It did report correctly as 200GB, I did not use PTVUpgrade with LBA48 iso cd becuse I cannot boot from cd it kept loading win98 I also checked BIOS and it is set to boot from cd, so I have to use floppy to boot. Only way i can boot from cd was to disconnect C drive and once cd is loaded connect it back but then it did not recognize my new drive at all.


----------



## HomeUser (Jan 12, 2003)

If you can not boot the CD with the Windows drive install then make your backup to the HD using the floppy. Then power off, unplug the "C" drive, boot with the the LBA48 CD, Do the "Piped" backup restore to your new drive from the TiVo drive. 
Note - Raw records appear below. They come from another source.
/-- R9: the awaited set of a hose is empty: the settle window, or the coil check at once. -/
def settleDecision (h : HoseId) (coil : CoilSense) (s : State) : State :=
  if isolated s then coilCheck h coil s
  else
    let window := s.cfg.station.settleWindow
    s.modHose h fun x =>
      { x with phase := .settle, timers := { x.timers with settle := some window } }

/-- R9: a hose that awaits transmission and awaits none any more. -/
def checkAwaited (h : HoseId) (coil : CoilSense) (s : State) : State :=
  let x := s.hose h
  if x.phase = .awaiting ∧ x.waitPorts.isEmpty = true then settleDecision h coil s else s

/-! ### Queuing the first HOLD (R8, R129) -/

/-- R8: the HOLD is placed on every port of the set at once, its age starts again (R118), and the hose
awaits its transmission. -/
def placeHold (h : HoseId) (coil : CoilSense) (s : State) : State :=
  match ownHold s h with
  | none => s
  | some e =>
    let entry : QueueEntry := ⟨holdFrame s e e.preset, .ordinary, some (h, e.number)⟩
    let ports := (s.hose h).waitPorts
    let s1 := forPorts (fun p x => if ports.mem p then pushUrgent p entry x else x) s
    let s2 := restartAge h s1
    checkAwaited h coil (s2.modHose h fun x =>
      { x with
        phase := .awaiting, reserved := PortSet.empty, timers := { x.timers with queueWait := none } })

/-- R129: the ports of the set on which the hose has no reserved entry. -/
def lacking (x : Hose) : PortSet :=
  ⟨x.waitPorts.a && !x.reserved.a, x.waitPorts.b && !x.reserved.b⟩

/-- R8: a waiting hose with an entry on every port of its set places its HOLD. -/
def tryPlaceHold (h : HoseId) (coil : CoilSense) (s : State) : State :=
  let x := s.hose h
  if x.phase = .queueWait ∧ (lacking x).isEmpty = true then placeHold h coil s else s

/-- R8: the attempt at entry to HOLDING: the hose takes the usable ports as its set, reserves the free
entries it finds, and places the HOLD if it lacks none; otherwise it waits 5 s. -/
def startQueuing (h : HoseId) (coil : CoilSense) (s : State) : State :=
  let set := usablePorts s
  let found : PortSet :=
    ⟨set.a && decide (0 < freeUrgent s .a), set.b && decide (0 < freeUrgent s .b)⟩
  tryPlaceHold h coil (s.modHose h fun x =>
    { x with
      phase := .queueWait, waitPorts := set, reserved := found
      timers := { x.timers with queueWait := some queueWaitMs } })

/-! ### CHECKING (R7, R108 to R113) -/

/-- The result of the evaluation (R108). -/
inductive Verdict where
  | grant (cls : ClassId) (preset : Nat) (flags : DispenseFlags) (status : ServiceStatus)
  | refuse (reason : RefusalReason) (cls : ClassId)
deriving DecidableEq, Repr

/-- R67, R109: check 1: the record is present, or created for a tag-identified dispense; a tag's class
settles an unsettled record, whose status is derived at the end of the event (log 35). -/
def checkRecord (v : Nat) (tag : Option ClassId) (s : State) : State :=
  match findVehicle v s with
  | some _ => editVehicle v (settleClass tag) s
  | none =>
    if tag.isSome ∧ s.vehicles.length < maxVehicles then createVehicle v tag .tag s else s

/-- R110: check 2: whether the hold list names the vehicle. -/
def heldElsewhere (v : Nat) (s : State) : Bool := s.holds.any fun e => decide (e.vehicle = v)

/-- R100, R111: check 3: a refusal of the tank's stage. -/
def stageRefusal (x : Stage) (priority : Nat) : Option RefusalReason :=
  match x with
  | .normal => none
  | .reserve => if priority ≤ 1 then none else some .reserve
  | .critical => if priority = 0 then none else some .reserve
  | .cutoff => some .cutoff

/-- R112: the remaining allowance. -/
def remainingAllowance (c : ClassCfg) (isolatedNow : Bool) (fraction view : Nat) : Nat :=
  c.allowance * (if isolatedNow then fraction else 100) / 100 - view

/-- R112: the smallest of the volumes of the grant. -/
def grantOf (c : ClassCfg) (t : TankCfg) (requested allowance : Nat) (stage : Stage)
    (status : ServiceStatus) : Nat :=
  let base := min requested (min c.maxPreset allowance)
  let limped := if status = .locked then min base c.limp else base
  if stage = .critical then min limped t.criticalCap else limped

/-- R108: checks 2 to 5 on the record that check 1 has found. Check 4 reads the status that the record holds,
not one derived afresh with a class that check 1 has just settled (log 35). -/
def evaluateRecord (h : HoseId) (manual : Bool) (r : VehicleRecord) (s : State) : Verdict :=
  let c := s.classCfg r.cls
  let t := (s.hoseCfg h).tank
  let stage := (s.tank t).stage
  let iso := isolated s
  let requested := (s.hose h).requested.getD c.maxPreset
  let allowance :=
    remainingAllowance c iso s.cfg.station.isolatedFraction (shiftView s.sigma r)
  let grant := grantOf c (s.tankCfg t) requested allowance stage r.status
  if heldElsewhere r.vehicle s then .refuse .heldElsewhere r.cls
  else
    match stageRefusal stage c.priority with
    | some x => .refuse x r.cls
    | none =>
      if r.status = .locked ∧ c.limp = 0 then .refuse .serviceLocked r.cls
      else if grant < s.cfg.station.minDispense then .refuse .allowance r.cls
      else
        .grant r.cls grant
          { DispenseFlags.clear with
            manual := manual
            isolated := iso
            limp := decide (r.status = .locked)
            capped := decide (grant < requested) } r.status

/-- R108: the verdict, after check 1 has acted on the table. -/
def evaluate (h : HoseId) (v : Nat) (tag : Option ClassId) (s : State) : Verdict :=
  match findVehicle v s with
  | some r => evaluateRecord h tag.isNone r s
  | none =>
    match tag with
    | some c => .refuse .tableFull c
    | none => .refuse .unknownVehicle 0

/-- R44: late processing of the window in progress at entry to HOLDING, or its counts discarded, and the
first window of the dispense. VALVE_LEAK as R21 gives; at entry to HOLDING it stands before the HOSE_STATE of that
entry, an order that the rules leave open (log 38). -/
def lateProcess (h : HoseId) (s : State) : State :=
  let m := s.meter h
  let pw := windowCount m
  let m1 := lateWindow m
  let v := lateVolume (s.hoseCfg h) m1
  let leak := decide (leakThreshold < v) && !(s.hose h).leakReported
  let s1 := (s.modMeter h fun _ => m1).modHoseCounters h fun c =>
    { c with latePulses := c.latePulses.add pw.toNat }
  let s2 := s1.modHose h fun x => { x with lateVolume := v, leakReported := x.leakReported || leak }
  if leak then post h.val (.valveLeak v) s2 else s2

/-- R30, R44: the meter unit at entry to HOLDING. -/
def meterToDispense (h : HoseId) (s : State) : State :=
  let s1 := if (s.meter h).lateActive then lateProcess h s else s
  s1.modMeter h openDispense
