-- ==== Sys2Proof/Machine/TagEvents.lean ====
section
/-!
DEFINITION. The events of the tag links: bytes, pages, discards, overruns, breaks, the tag watch and the
lamp commands (R50 to R60).

A page that completes is one command (R53); its bytes are those of R187, and the bytes already held must
be the beginning of them (log 23).
-/

namespace Sys2Proof.Machine

/-! ### Identity pages (R53, R54, R56, R57) -/

/-- R53, step 3; R56: in WATCH a page of the accepted identity restarts the tag watch. -/
def restartWatch (e : TagEntry) (t : TagLink) : TagLink :=
  if t.mode = .watch ∧ t.accepted = some ⟨e.vehicle, e.cls⟩ then
    { t with watchTimer := some tagWatchMs }
  else t

/-- R53, steps 1 to 3: the page on the link. -/
def takePage (e : TagEntry) (t : TagLink) : TagLink :=
  restartWatch e (if isRepeat e t.tracker then t else { t with tracker := track e t.tracker })

/-- R54, R6: the run test in SEEK: a consistent run is the accepted identity, and the hose in LIFTED
enters CHECKING. -/
def seekTest (h : HoseId) (coil : CoilSense) (s : State) : State :=
  match consistentRun (s.tag h).tracker with
  | none => s
  | some i =>
    let s1 := s.modTag h fun t => { t with accepted := some i }
    if (s.hose h).state = .lifted then checking h i.vehicle (some i.cls) coil s1 else s1

/-- R57, R14: the run test in SEARCH: a return, or a different vehicle. -/
def searchTest (h : HoseId) (s : State) : State :=
  match consistentRun (s.tag h).tracker with
  | none => s
  | some i =>
    if (s.hose h).state = .paused then
      if (s.tag h).accepted = some i then tagReturned h s else toClosing h .tagChanged false s
    else s

/-- R53: an identity page in the mode of its link. -/
def identityEffect (h : HoseId) (e : TagEntry) (coil : CoilSense) (s : State) : State :=
  let t := s.tag h
  if takesIdentity t.mode then
    let fresh := !isRepeat e t.tracker
    let s1 := s.modTag h (takePage e)
    match t.mode with
    | .seek => if fresh then seekTest h coil s1 else s1
    | .search => if fresh then searchTest h s1 else s1
    | .wait | .watch | .quiet | .manual => s1
  else s

/-- IDENTITY_PAGE: R53. -/
def execIdentityPage (h : HoseId) (vehicle : Half) (cls : ClassId) (toggle : Bool)
    (coils : Quad CoilSense) (s : State) : Host.Outcome State Fault Refusal :=
  if completes s h (identityBytes vehicle cls toggle) then
    .next (settleTanks none s
      (identityEffect h ⟨vehicle.toNat, cls, toggle⟩ (coils.get h) (s.modTag h endMessage)))
  else .next s

/-! ### Hours pages (R55, R83, R84) -/

/-- R55, R6: the adoption: the dispense's engine hours, and the reading given to the vehicle table. -/
def adoptHours (h : HoseId) (hours : Nat) (s : State) : State :=
  let s1 := s.modTag h fun t => { t with hoursAdopted := true }
  let s2 := modDispense h (fun d => { d with engineHours := some hours }) s1
  match (s.hose h).dispense with
  | some d => deriveStatus d.vehicle (tagReading d.vehicle hours s2)
  | none => s2

/-- R53, R55: an hours page in the mode of its link. -/
def hoursEffect (h : HoseId) (toggle : Bool) (hours : Nat) (s : State) : State :=
  let t := s.tag h
  if takesHours t.mode && adopts t toggle then adoptHours h hours s else s

/-- HOURS_PAGE: R55. Hours out of range make no page (R50). -/
def execHoursPage (h : HoseId) (toggle : Bool) (hours : Word) (s : State) :
    Host.Outcome State Fault Refusal :=
  if completes s h (hoursBytes toggle hours) = true ∧ hours.toNat ≤ maxHours then
    .next (hoursEffect h toggle hours.toNat (s.modTag h endMessage))
  else .next s

/-! ### Bytes and discards (R50, R51) -/

/-- R50: the message takes a byte and stays incomplete; the line is open to the rest of it (R49). -/
def keepByte (m : List Byte) (t : TagLink) : TagLink :=
  settleLine { t with
    message := m, gapTimer := some tagGapMs, leftover := .none, dataLow := false }

/-- R50: a byte from the reader: one of a discarded message passes; any other is taken by `act`, after the
expiry of the gap timer if a gap came before it. -/
def onTagByte (h : HoseId) (x : TagByte) (act : TagOutcome → State → State) (s : State) : State :=
  if receiving s h then
    if ofDiscarded (s.tag h) x then s.modTag h passByte
    else
      let s1 := if x.gapBefore then gapExpired h s else s
      act (tagOutcome (s1.tag h).message x) s1
  else s

/-- TAG_BYTE_RECEIVED: R50: a good byte that leaves its message incomplete. -/
def execTagByteReceived (h : HoseId) (x : TagByte) (s : State) : Host.Outcome State Fault Refusal :=
  .next (onTagByte h x (fun o y =>
    match o with
    | .incomplete m => y.modTag h (keepByte m)
    | .discard => s
    | .complete _ => s) s)

/-- TAG_MESSAGE_DISCARD: R50: a byte that makes its message a discarded one. -/
def execTagMessageDiscard (h : HoseId) (x : TagByte) (s : State) :
    Host.Outcome State Fault Refusal :=
  .next (onTagByte h x (fun o y =>
    match o with
    | .discard => discardAt h x y
    | .incomplete _ => s
    | .complete _ => s) s)

/-- GAP_TIMEOUT: R50. -/
def execGapTimeout (h : HoseId) (s : State) : Host.Outcome State Fault Refusal :=
  .next (gapExpired h s)

/-- TAG_OVERRUN: R51: the reader's data falls while the part holds the clock. -/
def execTagOverrun (h : HoseId) (s : State) : Host.Outcome State Fault Refusal :=
  if s.fittedRunning h = true ∧ (s.tag h).line = .held then .next (overrunLine h s) else .next s

/-! ### Breaks (R52) -/

/-- R52: the line enters BREAK: the message dropped without counting, the tracker cleared, the tag watch
stopped if the mode was WATCH. -/
def breakLine (t : TagLink) : TagLink :=
  { dropMessage t with
    line := .broken
    dataLow := false
    tracker := []
    watchTimer := if t.mode = .watch then none else t.watchTimer }

/-- R52: the report of a reader fault, by the mode at the start of the break. -/
def breakReport (h : HoseId) (m : TagMode) (s : State) : State :=
  match m with
  | .seek => post h.val .tagFault s
  | .watch => tagLost h s
  | .wait | .search | .manual | .quiet => s

/-- BREAK_START: R52: with the line in OPEN or HELD. -/
def execBreakStart (h : HoseId) (s : State) : Host.Outcome State Fault Refusal :=
  let t := s.tag h
  if s.fittedRunning h = true ∧ (t.line = .opened ∨ t.line = .held) then
    .next (breakReport h t.mode (countTagFault h (s.modTag h breakLine)))
  else .next s

/-- R51, R52: data is high again: a break ends, or the low that an overrun left. -/
def dataRises (t : TagLink) : TagLink :=
  match t.line with
  | .broken => restLine { t with dataLow := false }
  | .held | .opened => if t.dataLow then settleLine { t with dataLow := false } else t
  | .sending => t

/-- BREAK_END: R52: the data line returns high. After an overrun that was no break it ends the overrun
(R51, log 37). -/
def execBreakEnd (h : HoseId) (s : State) : Host.Outcome State Fault Refusal :=
  .next (s.modTag h dataRises)

/-! ### The tag watch (R56) -/

/-- TAG_WATCH_EXPIRY: R56. -/
def execTagWatchExpiry (h : HoseId) (s : State) : Host.Outcome State Fault Refusal :=
  let t := s.tag h
  if t.watchTimer.isSome = true ∧ t.mode = .watch then
    .next (tagLost h (s.modTag h fun x => { x with watchTimer := none }))
  else .next s

/-! ### Lamp commands (R59, R60) -/

/-- LAMP_COMMAND_SEND: R59. -/
def execLampCommandSend (h : HoseId) (s : State) : Host.Outcome State Fault Refusal :=
  if s.fittedRunning h && canSendLamp (s.tag h) then .next (s.modTag h sendLamp) else .next s

/-- LAMP_COMMAND_COMPLETE: R60. -/
def execLampCommandComplete (h : HoseId) (s : State) : Host.Outcome State Fault Refusal :=
  if (s.tag h).inFlight.isSome then .next (s.modTag h endLamp) else .next s

/-- LAMP_COMMAND_DROPPED: R60. -/
def execLampCommandDropped (h : HoseId) (s : State) : Host.Outcome State Fault Refusal :=
  if (s.tag h).lampTimer.isSome then .next (countTagFault h (s.modTag h endLamp)) else .next s

end Sys2Proof.Machine
end

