-- ==== Sys2Proof/Safety.lean ====
section
/-!
DEFINITION. What a state of the station keeps: the invariants that the statements speak of, each from the
rule it names.
-/

namespace Sys2Proof.Machine

/-- R172, R162: at most 32 events wait, and the events-lost count is at most 65,535. -/
def eventsBounded (s : State) : Prop :=
  s.console.events.length ≤ 32 ∧ s.console.eventsLost ≤ 65535

/-- R167: the interrupt line is asserted exactly while an event waits, or a result whose completion code
has not been read. -/
def interruptFollows (s : State) : Prop :=
  s.console.intLine = true ↔
    s.console.events ≠ [] ∨ (s.console.phase = .result ∧ s.console.codeRead = false)

/-- R3: the outputs follow the hose state: the main valve is open in RUNNING alone, the slow valve in
RUNNING and SLOWING, and the pump is on in RUNNING, SLOWING and PAUSED. -/
def outputsFollow (s : State) : Prop :=
  ∀ h : HoseId,
    ((s.hose h).mainValve = true ↔ (s.hose h).state = .running) ∧
    ((s.hose h).slowValve = true ↔ (s.hose h).state = .running ∨ (s.hose h).state = .slowing) ∧
    ((s.hose h).pump = true ↔
      (s.hose h).state = .running ∨ (s.hose h).state = .slowing ∨ (s.hose h).state = .paused)

/-- R63: the records stand in ascending vehicle number, so at most one for each, and are at most 320. -/
def tableOrdered (s : State) : Prop :=
  s.vehicles.Pairwise (fun a b => a.vehicle < b.vehicle) ∧ s.vehicles.length ≤ 320

/-- R116: at most one entry for each (station, hose) pair; the list stands in the order of R169, by
station and then hose, each pair strictly after the one before it. -/
def holdListOrdered (s : State) : Prop :=
  s.holds.Pairwise fun a b => a.station < b.station ∨ (a.station = b.station ∧ a.hose < b.hose)

/-- R125, R144: a port's receive FIFO holds at most 16 frames. -/
def fifosBounded (s : State) : Prop :=
  s.portA.fifo.length ≤ 16 ∧ s.portB.fifo.length ≤ 16

/-- R71: no vehicle record's shift number exceeds σ. -/
def shiftsBelow (s : State) : Prop := ∀ r ∈ s.vehicles, r.shift ≤ s.sigma

/-- R49, R51, R59, R60: a line is in SENDING exactly while a lamp command is in flight, whose bits it then presents
and whose timer runs then and only then; in HELD and OPEN it is as the conditions call for. R50: the gap timer runs
exactly while a message is in progress. -/
def tagLinesFollow (s : State) : Prop :=
  ∀ h : HoseId,
    ((s.tag h).line = .sending ↔ (s.tag h).inFlight.isSome = true) ∧
    ((s.tag h).lampTimer.isSome = true ↔ (s.tag h).inFlight.isSome = true) ∧
    (s.tag h).lampBits = ((s.tag h).inFlight.map lampFrame).getD [] ∧
    ((s.tag h).gapTimer.isSome = true ↔ (s.tag h).message ≠ []) ∧
    ((s.tag h).line = .held ∨ (s.tag h).line = .opened → (s.tag h).line = restingLine (s.tag h))

/-! ### The hoses, the tanks and the ports together

These clauses hold together: each leans on the others. -/

/-- R23, R177: a hose that is not fitted, and every hose in CONFIG, is in DISABLED. -/
def idleDisabled (s : State) : Prop :=
  ∀ h : HoseId, s.started = false ∨ (s.hoseCfg h).fitted = false → (s.hose h).state = .disabled

/-- R1, R8, R9, R18: a dispense is open in HOLDING, RUNNING, SLOWING, PAUSED and CLOSING and in no other
state; a sub-phase of HOLDING is on in HOLDING alone; an ISSUE is owed in ENDED and REFUSED alone. -/
def dispensesFollow (s : State) : Prop :=
  ∀ h : HoseId,
    ((s.hose h).dispense.isSome = true ↔
      (s.hose h).state = .holding ∨ (s.hose h).state = .running ∨ (s.hose h).state = .slowing ∨
        (s.hose h).state = .paused ∨ (s.hose h).state = .closing) ∧
    ((s.hose h).phase ≠ .none → (s.hose h).state = .holding) ∧
    ((s.hose h).pendingIssue ≠ ⟨false, false⟩ →
      (s.hose h).state = .ended ∨ (s.hose h).state = .refused)

/-- R15, R101: no hose of a tank in CUTOFF issues, and none waits in HOLDING to issue. -/
def cutoffStops (s : State) : Prop :=
  ∀ h : HoseId, (s.tank (s.hoseCfg h).tank).stage = .cutoff →
    (s.hose h).state ≠ .holding ∧ (s.hose h).state ≠ .running ∧ (s.hose h).state ≠ .slowing ∧
      (s.hose h).state ≠ .paused

/-- R127: a port is in OFF exactly in CONFIG or when it is not configured, and it has a cause in FAULT
alone (R125). -/
def portsFollow (s : State) : Prop :=
  ∀ p : PortId,
    ((s.port p).state = .off ↔ s.started = false ∨ (s.portCfg p).configured = false) ∧
    ((s.port p).cause.isSome = true → (s.port p).state = .fault)

/-- R125, R127, R131, R143: a port in OFF or FAULT has nothing to send and nothing in progress, and no
hose waits for room in its queue. -/
def silentPortsEmpty (s : State) : Prop :=
  ∀ p : PortId, (s.port p).state = .off ∨ (s.port p).state = .fault →
    (s.port p).urgent = [] ∧ (s.port p).routine = [] ∧ (s.port p).sending = none ∧
      ∀ h : HoseId, (s.hose h).phase = .queueWait → (s.hose h).waitPorts.mem p = false

/-- The clauses together. -/
def coherent (s : State) : Prop :=
  idleDisabled s ∧ dispensesFollow s ∧ cutoffStops s ∧ portsFollow s ∧ silentPortsEmpty s

end Sys2Proof.Machine
end

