-- ==== Sys2Proof/Certificates/Slice0/Obligations.lean ====
section
/-!
DEFINITION. The statements for the provers: what each command does to the station, by the rules of the
spec, and what every step keeps.

The helpers below say in plain records what a completed command, a posted event and a moved hose are, so
that a statement rests on no operation of the model unless it names one. A statement about a command has
the form "`exec` answers next", with the next state given or described, and its frame: an equation
`{ t with … } = s` says that nothing of the state changed but the parts it names.
-/

namespace Sys2Proof.Machine

/-! ### What the statements are written with -/

/-- R165, R167: a command completed with a code and result bytes. -/
def completed (code : Byte) (bytes : List Byte) (s : State) : State :=
  { s with console := { s.console with
      phase := .result, command := none, result := code :: bytes, readPos := 0, codeRead := false
      intLine := true } }

/-- R172, R167: an event posted: the newest of at most 32 entries, or dropped and counted. -/
def posted (subject : Nat) (d : EventDetail) (s : State) : State :=
  if s.console.events.length < 32 then
    { s with console := { s.console with
        events := s.console.events ++ [⟨s.tick, subject, d⟩], intLine := true } }
  else
    { s with console := { s.console with
        eventsLost := min 65535 (s.console.eventsLost + 1) } }

/-- The hose `h` replaced. -/
def withHose (h : HoseId) (x : Hose) (s : State) : State := { s with hoses := s.hoses.set h x }

/-- The tag link `h` replaced. -/
def withTag (h : HoseId) (x : TagLink) (s : State) : State := { s with tags := s.tags.set h x }

/-- The meter unit `h` replaced. -/
def withMeter (h : HoseId) (x : Meter) (s : State) : State := { s with meters := s.meters.set h x }

/-- The port `p` replaced. -/
def withPort (p : PortId) (x : Port) (s : State) : State :=
  match p with
  | .a => { s with portA := x }
  | .b => { s with portB := x }

/-- The tank `k` replaced. -/
def withTank (k : TankId) (x : Tank) (s : State) : State := { s with tanks := s.tanks.set k x }

/-- The events of one hose reach that hose, its tag link, the console port and the bay alert, and nothing
else. -/
def onlyHose (h : HoseId) (s t : State) : Prop :=
  (∀ k, k ≠ h → t.hose k = s.hose k ∧ t.tag k = s.tag k) ∧
    { t with hoses := s.hoses, tags := s.tags, console := s.console, alert := s.alert } = s

/-- R3: the outputs of a hose. -/
def outputsAre (x : Hose) (pump main slow : Bool) : Prop :=
  x.pump = pump ∧ x.mainValve = main ∧ x.slowValve = slow

/-- R58: a lamp command is requested of the tag link of a hose. -/
def lampAsked (h : HoseId) (l : Lamp) (t : State) : Prop :=
  (t.tag h).pendingLamp = some l ∧ (t.tag h).lastLamp = l

/-- R4: a hose enters a state, and that is the one event posted. -/
def enters (h : HoseId) (new : HoseState) (s t : State) : Prop :=
  (t.hose h).state = new ∧
    t.console = (posted h.val (.hoseState new (s.hose h).state) s).console

/-- R27: after a move of a hose the alert is as it was, but that TAG_LOST has ended if no hose is in PAUSED any
longer. -/
def alertFollows (s t : State) : Prop :=
  (s.alert = .tagLost → (∀ h, (t.hose h).state ≠ .paused) → t.alert = .none) ∧
    (s.alert ≠ .tagLost ∨ (∃ h, (t.hose h).state = .paused) → t.alert = s.alert)

/-- R16: entry to CLOSING with an end reason; TAG_LOST ends with the last hose in PAUSED (R27). -/
def closes (h : HoseId) (r : EndReason) (s t : State) : Prop :=
  enters h .closing s t ∧ outputsAre (t.hose h) false false false ∧ lampAsked h .amber t ∧
    (t.tag h).mode = .quiet ∧
    (t.hose h).dispense = (s.hose h).dispense.map (fun d => { d with endReason := some r }) ∧
    (t.hose h).timers =
      { (s.hose h).timers with
        noFlow := none, duration := none, tagReturn := none
        afterFlow := some ((s.hoseCfg h).afterFlow * 100) } ∧
    (t.hose h).last = (s.hose h).last ∧ (t.hose h).requested = (s.hose h).requested ∧
    (t.hose h).pendingIssue = (s.hose h).pendingIssue ∧ alertFollows s t ∧ onlyHose h s t

end Sys2Proof.Machine

open Sys2Proof Sys2Proof.Machine

/-! ### The queue, the reset and the step -/

/-- The step carries out the command at the front of the queue on the state with the rest of the queue; on
an empty queue it idles (log 1). -/
def Obligations.StepRunsTheFrontCommand : Prop :=
  (∀ (c : Instr) (rest : List Instr) (s : State),
      step { s with pending := c :: rest } = exec c { s with pending := rest }) ∧
    ∀ s : State, s.pending = [] → step s = .next s

/-- Every command answers next on every state, and leaves the queue as it is. -/
def Obligations.CommandsAnswerNextAndKeepTheQueue : Prop :=
  ∀ (c : Instr) (s : State), ∃ t, exec c s = .next t ∧ t.pending = s.pending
It is not usually a good idea to "HOT PLUG" hard drives in a PC could result in complete loss of data or worse.


----------



## nicks (Jan 29, 2006)

HomeUser said:


> If you can not boot the CD with the Windows drive install then make your backup to the HD using the floppy. Then power off, unplug the "C" drive, boot with the the LBA48 CD, Do the "Piped" backup restore to your new drive from the TiVo drive.
> 
> It is not usually a good idea to "HOT PLUG" hard drives in a PC could result in complete loss of data or worse.


Can you please give more detail I am not familiar with linux "Piped"??

Thanks,


----------



## HomeUser (Jan 12, 2003)

Pipe, the output of the backup sent to the input of the restore instead of to a file

Follow the link in the first message WeaKnees Interactive Online TiVo Upgrade Instructions


----------